The first person we saw when we entered the building was Muhammad Ali, perhaps a perfect symbol for the decade to come—a former powerhouse battling a degenerative disease. Next to him Martin Scorsese, Jack Nicholson, and Robert De Niro were talking in a huddle. To me, these were famous people, embodiments of the American dream. But to Bianca, emboldened by alcohol, they were bowling pins. She threw me against the wall, breath reeking of champagne, and drawled, “You’re my guest. Don’cha run away from me.”
So I walked away.
It was my first time in the White House, and the middle two floors of the building were almost completely open for guests to wander through. The first illegal act I committed was stealing this hand towel from the bathroom, solely because it had a presidential seal on it:
In truth, the White House never held much mystique for me. The kids who were interested in politics, who formed the Young Republicans Club, who volunteered to work in local elections, were the boring ones. Powerless at the playground and parties, they were only able to feel self-important in a controlled environment like politics with specific rules and prestigious titles.
I know because I was one of those uncool kids. I was in student council. I volunteered to staff polling places on election days. I even joined the Young Republicans Club. I didn’t really know the difference between Democrats and Republicans. I just wanted to belong to something and to bond with the slightly cooler uncool kids I so self-respectlessly followed.
As I listened to Barney Frank, the only openly gay congressman, urge a nearby gay couple to get on the dance floor to send a message to his fellow politicians, I felt a large claw grab my shoulder. “We’re going home,” Bianca hissed in my ear, upset that I’d slipped away from her.
An hour later, we were back on the private plane, leaving as suddenly as we’d arrived. As everyone else tried to sleep, Bianca—more drunk and aggressive than I’d ever seen her—kept turning my swivel chair to face hers and talking dirty. “I want you to, y’know, cum in my face. I’ve never done that before. What does it taste like?”

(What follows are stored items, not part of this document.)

-- ==== Sys2Proof/Machine/Descriptor.lean ====
section
/-! DEFINITION. The fields of a job descriptor and of a program image as the units read them (R80, R83, R84). -/

namespace Sys2Proof.Machine

namespace JobSlot

/-- A little-endian field of the descriptor: `n` bytes from byte `off` (R84). -/
def dN (j : JobSlot) (off n : Nat) : Nat := j.desc.toNat / 2 ^ (8 * off) % 2 ^ (8 * n)

def jobId (j : JobSlot) : Nat := j.dN 0 4
def mode (j : JobSlot) : Nat := j.dN 4 1
def autoArm (j : JobSlot) : Bool := nbit (j.dN 5 1) 0
def driftAllot (j : JobSlot) : Bool := nbit (j.dN 5 1) 1
def mask (j : JobSlot) : Nat := j.dN 6 2
def param (j : JobSlot) : Nat := j.dN 8 4
def layer (j : JobSlot) : Nat := j.dN 12 4
def deadline (j : JobSlot) : Nat := j.dN 16 6
/-- Pointers, as device addresses (R83). -/
def machAddr (j : JobSlot) : Nat := j.dN 24 4 * 4096
def profTable (j : JobSlot) : Nat := j.dN 28 4 * 4096
def image (j : JobSlot) (b : Nat) : Nat := j.dN (32 + 4 * b) 4 * 4096
def zoneMap (j : JobSlot) : Nat := j.dN 96 4 * 4096
def tau (j : JobSlot) : Nat := j.dN 100 3
def kl (j : JobSlot) : Nat := j.dN 104 2
def kern (j : JobSlot) (k : Nat) : Nat := j.dN (106 + 2 * k) 2

/-- The job names beam `b`. -/
def names (j : JobSlot) (b : Nat) : Bool := nbit j.mask b

/-- The beams that the job names. -/
def named (j : JobSlot) : List Beam := (List.finRange 16).filter fun b => j.names b.val

/-- The slot is ACCEPTED, ARMED, RUNNING or HOLDING. -/
def live (j : JobSlot) : Bool := j.st = .accepted || j.st = .armed || j.st = .running || j.st = .holding

/-- The slot is ARMED, RUNNING or HOLDING. -/
def busy (j : JobSlot) : Bool := j.st = .armed || j.st = .running || j.st = .holding

/-- The values that the job or remainder sampled apply still, or it is about to start: ARMED, RUNNING or HOLDING, or a
remainder of a held job (R186). -/
def bound (j : JobSlot) : Bool := j.busy || (j.remainder && (j.st = .analysing || j.st = .accepted))

end JobSlot

namespace State

/-- Some slot naming beam `b` meets a condition. -/
def naming (s : State) (b : Beam) (f : JobSlot → Bool) : Bool :=
  (List.finRange 4).any fun n => (s.js n).names b.val && f (s.js n)

/-- Fields of a program image at a device address (R80). -/
def imgCode (s : State) (a : Nat) : Nat := s.rdN (a + 8) 4
def imgConst (s : State) (a : Nat) : Nat := s.rdN (a + 12) 4
def imgEntry (s : State) (a : Nat) : Nat := s.rdN (a + 16) 4
def imgDepth (s : State) (a : Nat) : Nat := s.rdN (a + 20) 1
def imgStart (s : State) (a : Nat) : Pt := ⟨sext 32 (s.rdN (a + 40) 4), sext 32 (s.rdN (a + 44) 4)⟩
def imgStartZ (s : State) (a : Nat) : Word := s.rd32 (a + 48)
/-- Code word `i` of an image. -/
def imgWord (s : State) (a i : Nat) : DWord := s.rd64 (a + 64 + 8 * i)

/-- The base of a beam engine's local SRAM. -/
def beSram (b : Beam) : Nat := b.val * 0x80000
/-- The base of its scratch (R77). -/
def scratchBase (b : Beam) : Nat := b.val * 0x80000 + 0x70000

end State

end Sys2Proof.Machine
end

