-- ==== Sys2Proof/Machine/PortOps.lean ====
section
/-! DEFINITION. Ports and their lanes: training from step 1, the end of UP, and TC1 parcels (R357, R358, R363, R364,
R379 to R381, R388). -/

namespace Sys2Proof.Machine

namespace State

/-- The lanes of a port, ascending (R357). -/
def portLanes (s : State) (p : Nat) : List Nat :=
  let l := s.pkgL
  if p < 16 then [2 * p, 2 * p + 1]
  else if p < 32 then [if l then 16 + p else p]
  else if p = 32 then (if l then [48, 49, 50, 51, 52, 53, 54, 55] else [])
  else if p = 33 then (if l then [56, 57, 58, 59] else [24, 25, 26, 27])
  else if p = 34 then (if l then [60, 61, 62, 63] else [28, 29, 30, 31])
  else []

/-- The lanes that a port uses in its present training, ascending: their order is their position (R357, R368). -/
def usedLanes (s : State) (p : Nat) : List Nat :=
  (s.portLanes p).filter fun n => ((vget? s.lane n).map (·.st)).getD .off != .off

/-- The port of a lane. -/
def lanePort (s : State) (n : Nat) : Option Port :=
  (List.finRange 35).find? fun p => s.portOn p.val && (s.portLanes p.val).contains n

/-- A port is in UP. -/
def portUp (s : State) (p : Nat) : Bool := ((vget? s.port p).map (·.st)) == some .up

/-- A port takes part in TC1: it is in UP or IDENT. -/
def portTalks (s : State) (p : Port) : Bool := (s.port[p]).st == .up || (s.port[p]).st == .ident

/-- A port is enabled: PORTp_CTL.EN, or for LPn the EN of its channel (R193). -/
def portEn (s : State) (p : Nat) : Bool :=
  s.rb (R.PORTp_CTL p) 0 || (16 ≤ p && p < 32 && s.rb (R.LDn_CTL (p - 16)) 0)

/-- The port trains at its RATE: code 3 does not train, and TP runs only at code 2 (R358). -/
def rateOk (s : State) (p : Nat) : Bool :=
  if p = 32 then s.rf (R.PORTp_CTL p) 17 16 == 2 else s.rf (R.PORTp_CTL p) 17 16 ≠ 3

/-- F of a cell: the lead bit; on TP, where the partner takes it as VALID, 1 (R374, R391; DEDUCED, log entry 54). -/
def cellF (s : State) (port : Nat) : Bool := port == 32 || s.twin.lead

/-! Ethernet frames (R70). -/

/-- The 802.1Q tag of the frames that a port sends: 65,536 plus its control word, 0 for none (ETHn_CTL). -/
def ethTag (s : State) (n : Nat) : Nat :=
  if s.rb (R.ETHn_CTL n) 2 then 65536 + s.rf (R.ETHn_CTL n) 15 13 * 8192 + s.rf (R.ETHn_CTL n) 27 16 else 0

/-- The own MAC address of a port, byte 0 lowest. -/
def ethMac (s : State) (n : Nat) : Nat := (s.rd (R.ETHn_MAC_LO n)).toNat + s.rf (R.ETHn_MAC_HI n) 15 0 * 2 ^ 32

/-- The time in ns of a frame with `bytes` of payload at 10 Gb/s, with preamble, header, tag, FCS and gap of IEEE 802.3
(PRESUMED, log entry 75). -/
def frameNs (s : State) (n bytes : Nat) : Nat :=
  cdiv (4 * (8 + 14 + (if s.ethTag n = 0 then 0 else 4) + max 46 bytes + 4 + 12)) 5

/-- A frame leaves a port at the next frame boundary, with its tag and the own MAC address before its data (R70). -/
def ethOut (n : Fin 2) (msg sidx bytes : Nat) (data : List Nat) (s : State) : State :=
  let t := max s.tick (s.tel[n]).wireEnd
  ({ s with sent := ⟨t, 64 + n.val, msg, false, sidx, s.ethTag n :: s.ethMac n :: data⟩ :: s.sent } : State).upTel n
    fun x => { x with wireEnd := t + s.frameNs n bytes }

/-- The oldest datagram that waits goes out once no frame is on the port, to the static destination; a PTP event frame
has taken the boundary before it (R70). -/
def ethNext (n : Fin 2) (s : State) : State :=
  match (s.tel[n]).egress with
  | [] => s
  | (q, d) :: l =>
    if s.tick < (s.tel[n]).wireEnd then s
    else (s.upTel n fun x => { x with egress := l }).ethOut n 0x200 q (28 + d.length)
      ([(s.rd (R.ETHn_TEL_MAC_LO n)).toNat + s.rf (R.ETHn_TEL_MAC_HI n) 15 0 * 2 ^ 32, (s.rd (R.ETHn_IP n)).toNat,
        (s.rd (R.ETHn_TEL_IP n)).toNat, s.rf (R.ETHn_TEL_MAC_HI n) 31 16] ++ d)

/-- Every lane of a list changed. -/
def onLanes (l : List Nat) (f : LaneSt → LaneSt) (s : State) : State :=
  { s with lane := l.foldl (fun v n => vupdN v n f) s.lane }

/-- A lane at step 1 of training: LOCK, with its taps at PRESET (R363, R364). -/
def laneLock (x : LaneSt) : LaneSt :=
  { x with st := .lock, pos := 0, ams := 0, amBad := 0, block := false, goodAt := none, bad := [], pre := 0, main_ := 48, post := 4, reqs := 0
           mySeq := 0, myReq := 0, waiting := false, farSeq := none, resp := 0, doneTx := false, doneRx := false
           skew := 0, amAt := none, elastic := 0 }

/-- The CFG access in progress on a port ends with a result (R385). -/
def cfgPost (p : Port) (code : Nat) (s : State) : State :=
  match (s.port[p]).cfg with
  | none => s
  | some q =>
    let s := s.upPort p fun x => { x with cfg := none }
    if q.ident then s
    else (s.advance (R.PORTp_CFG_RESULT p.val) 31 24).setF (R.PORTp_CFG_RESULT p.val) 7 0 code

/-- What a port loses when it leaves UP or IDENT: parcels outstanding and waiting, counts of the receiver, heartbeats;
a pending access posts PORT_DOWN (R380, R388). -/
def portClear (p : Port) (s : State) : State :=
  (s.cfgPost p 5).upPort p fun x =>
    { x with txSeq := 0, unacked := [], waiting := [], replays := 0, rxNext := 0, nakOut := false, ackDue := 0
             hbSeen := false, hbMiss := 0, hbSent := [], width := 0 }

/-- Training of an enabled port starts at step 1: with all its lanes, or on a port at half width with the lanes it uses
(R364, R368). -/
def portTrain (p : Port) (full : Bool) (s : State) : State :=
  let s := s.portClear p
  if s.portOn p.val && s.portEn p.val && s.rateOk p.val then
    let half := (s.port[p]).degraded && !full
    let l := if half then (s.port[p]).half else s.portLanes p.val
    ((s.onLanes (s.portLanes p.val) fun x => { laneLock x with st := .off }).onLanes l laneLock).upPort p fun x =>
      { x with st := .train, trainAt := s.tick, degraded := half, half := if half then l else [], amNext := none }
  else s

/-- A port that is disabled. One at half width stays so for its next training (R368). -/
def portOff (p : Port) (s : State) : State :=
  ((s.portClear p).onLanes (s.portLanes p.val) fun x => { laneLock x with st := .off }).upPort p fun x =>
    { x with st := .off, amNext := none }

/-- A port goes DOWN: it sends nothing more, raises YW_PORT_DOWN, and trains again with AUTO (R388). -/
def portFall (p : Port) (s : State) : State :=
  let s := ((s.portClear p).report 0x40 p.val 0).upPort p fun x => { x with st := .down }
  if s.rb (R.PORTp_CTL p.val) 4 then s.portTrain p false else s

/-- A port in UP goes DOWN (R388). -/
def portDown (p : Port) (s : State) : State := if (s.port[p]).st ≠ .up then s else s.portFall p

/-! Parcels. -/

/-- A parcel put on the wire, kept for replay (R381). -/
def parcelOut (p : Port) (x : Parcel) (s : State) : State :=
  s.send p.val x.msg false x.seq (x.data.map BitVec.toNat)

/-- Waiting parcels go out while fewer than 64 are outstanding (R381). -/
def pumpGo (p : Port) : Nat → State → State
  | 0, s => s
  | k + 1, s =>
    let x := s.port[p]
    match x.waiting with
    | [] => s
    | q :: rest =>
      if 64 ≤ x.unacked.length then s
      else
        let q := { q with seq := x.txSeq }
        pumpGo p k ((s.parcelOut p q).upPort p fun y =>
          { y with waiting := rest, unacked := y.unacked ++ [q], txSeq := (y.txSeq + 1) % 65536
                   replayAt := if y.unacked.isEmpty then s.tick else y.replayAt })

/-- A parcel handed to a port that is in UP or IDENT (R379, R381). -/
def parcel (p : Port) (msg : Nat) (data : List Byte) (s : State) : State :=
  if s.portTalks p then
    pumpGo p 1 (s.upPort p fun x => { x with waiting := x.waiting ++ [⟨0, msg, data⟩] })
  else s

/-- `a` comes before `b` in sequence: (b - a) mod 65,536 from 1 to 32,768 (R380). -/
def seqBefore (a b : Nat) : Bool :=
  let d := (b + 65536 - a % 65536) % 65536
  1 ≤ d && d ≤ 32768

/-- Every parcel before `next` is released, and waiting ones follow (R381). -/
def ackTo (p : Port) (next : Nat) (s : State) : State :=
  let l := (s.port[p]).unacked
  let k := l.filter fun x => !seqBefore x.seq next
  if k.length = l.length then s
  else pumpGo p 64 (s.upPort p fun x => { x with unacked := k, replays := 0, replayAt := s.tick })

/-- Go-back-N: everything outstanding is sent again; REPLAY_MAX replays in a row take the port DOWN, from UP or IDENT (R381). -/
def replay (p : Port) (s : State) : State :=
  if (s.port[p]).unacked.isEmpty then s
  else
    let n := (s.port[p]).replays + 1
    let s := s.count (R.PORTp_TC1 p.val) 23 12
    if oneIfZero (s.rf (R.PORTp_TC1_CFG p.val) 7 0) ≤ n then
      (s.upPort p fun x => { x with replays := n }).portFall p
    else
      let s := s.upPort p fun x => { x with replays := n, replayAt := s.tick }
      s.each (s.port[p]).unacked (parcelOut p)

/-- ACK or NAK with NEXT (R362, R380). -/
def sendAck (p : Port) (nak : Bool) (s : State) : State := s.send p.val 0x133 false (s.port[p]).rxNext [b2n nak]

/-- One NAK until NEXT advances (R380). -/
def sendNak (p : Port) (s : State) : State :=
  if (s.port[p]).nakOut then s
  else ((s.sendAck p true).count (R.PORTp_TC1 p.val) 11 0).upPort p fun x => { x with nakOut := true }

/-- A good parcel with its SEQ: delivered to `f` in order, discarded as a duplicate, or answered by a NAK (R380). -/
def rxParcel (p : Port) (seq : Nat) (f : State → State) (s : State) : State :=
  if !s.portTalks p then s
  else if seq = (s.port[p]).rxNext then
    f (s.upPort p fun x =>
      { x with rxNext := (x.rxNext + 1) % 65536, nakOut := false, ackDue := x.ackDue + 1
               ackAt := if x.ackDue = 0 then s.tick else x.ackAt })
  else if seqBefore seq (s.port[p]).rxNext then s.count (R.PORTp_TC1 p.val) 31 24
  else s.sendNak p

/-- Port TP. -/
def tp : Port := 32

end State

end Sys2Proof.Machine
end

I told her it was kind of like eating lychee nuts. I’m not sure why that image came to mind.
As the New Year’s sun rose behind the plane, Bianca thrust across the seat, lowered her dress, and stuck her breasts in my face. This, I thought, was an uncomfortable way to begin a new millennium. I just wanted to escape.
When I finally made it home, I checked my e-mail before going to sleep. There was a message from one of my new doomsdayer friends: “Hi, Neil Strauss, it’s Tim Chase. This new president Putin in Russia? Interesting that he became the Russian president as the millennium changed. He could be the one, the Prince of Darkness.”
And I knew then that I’d made the right choice. There will only be one millennium party at the White House. But there will always be another apocalypse.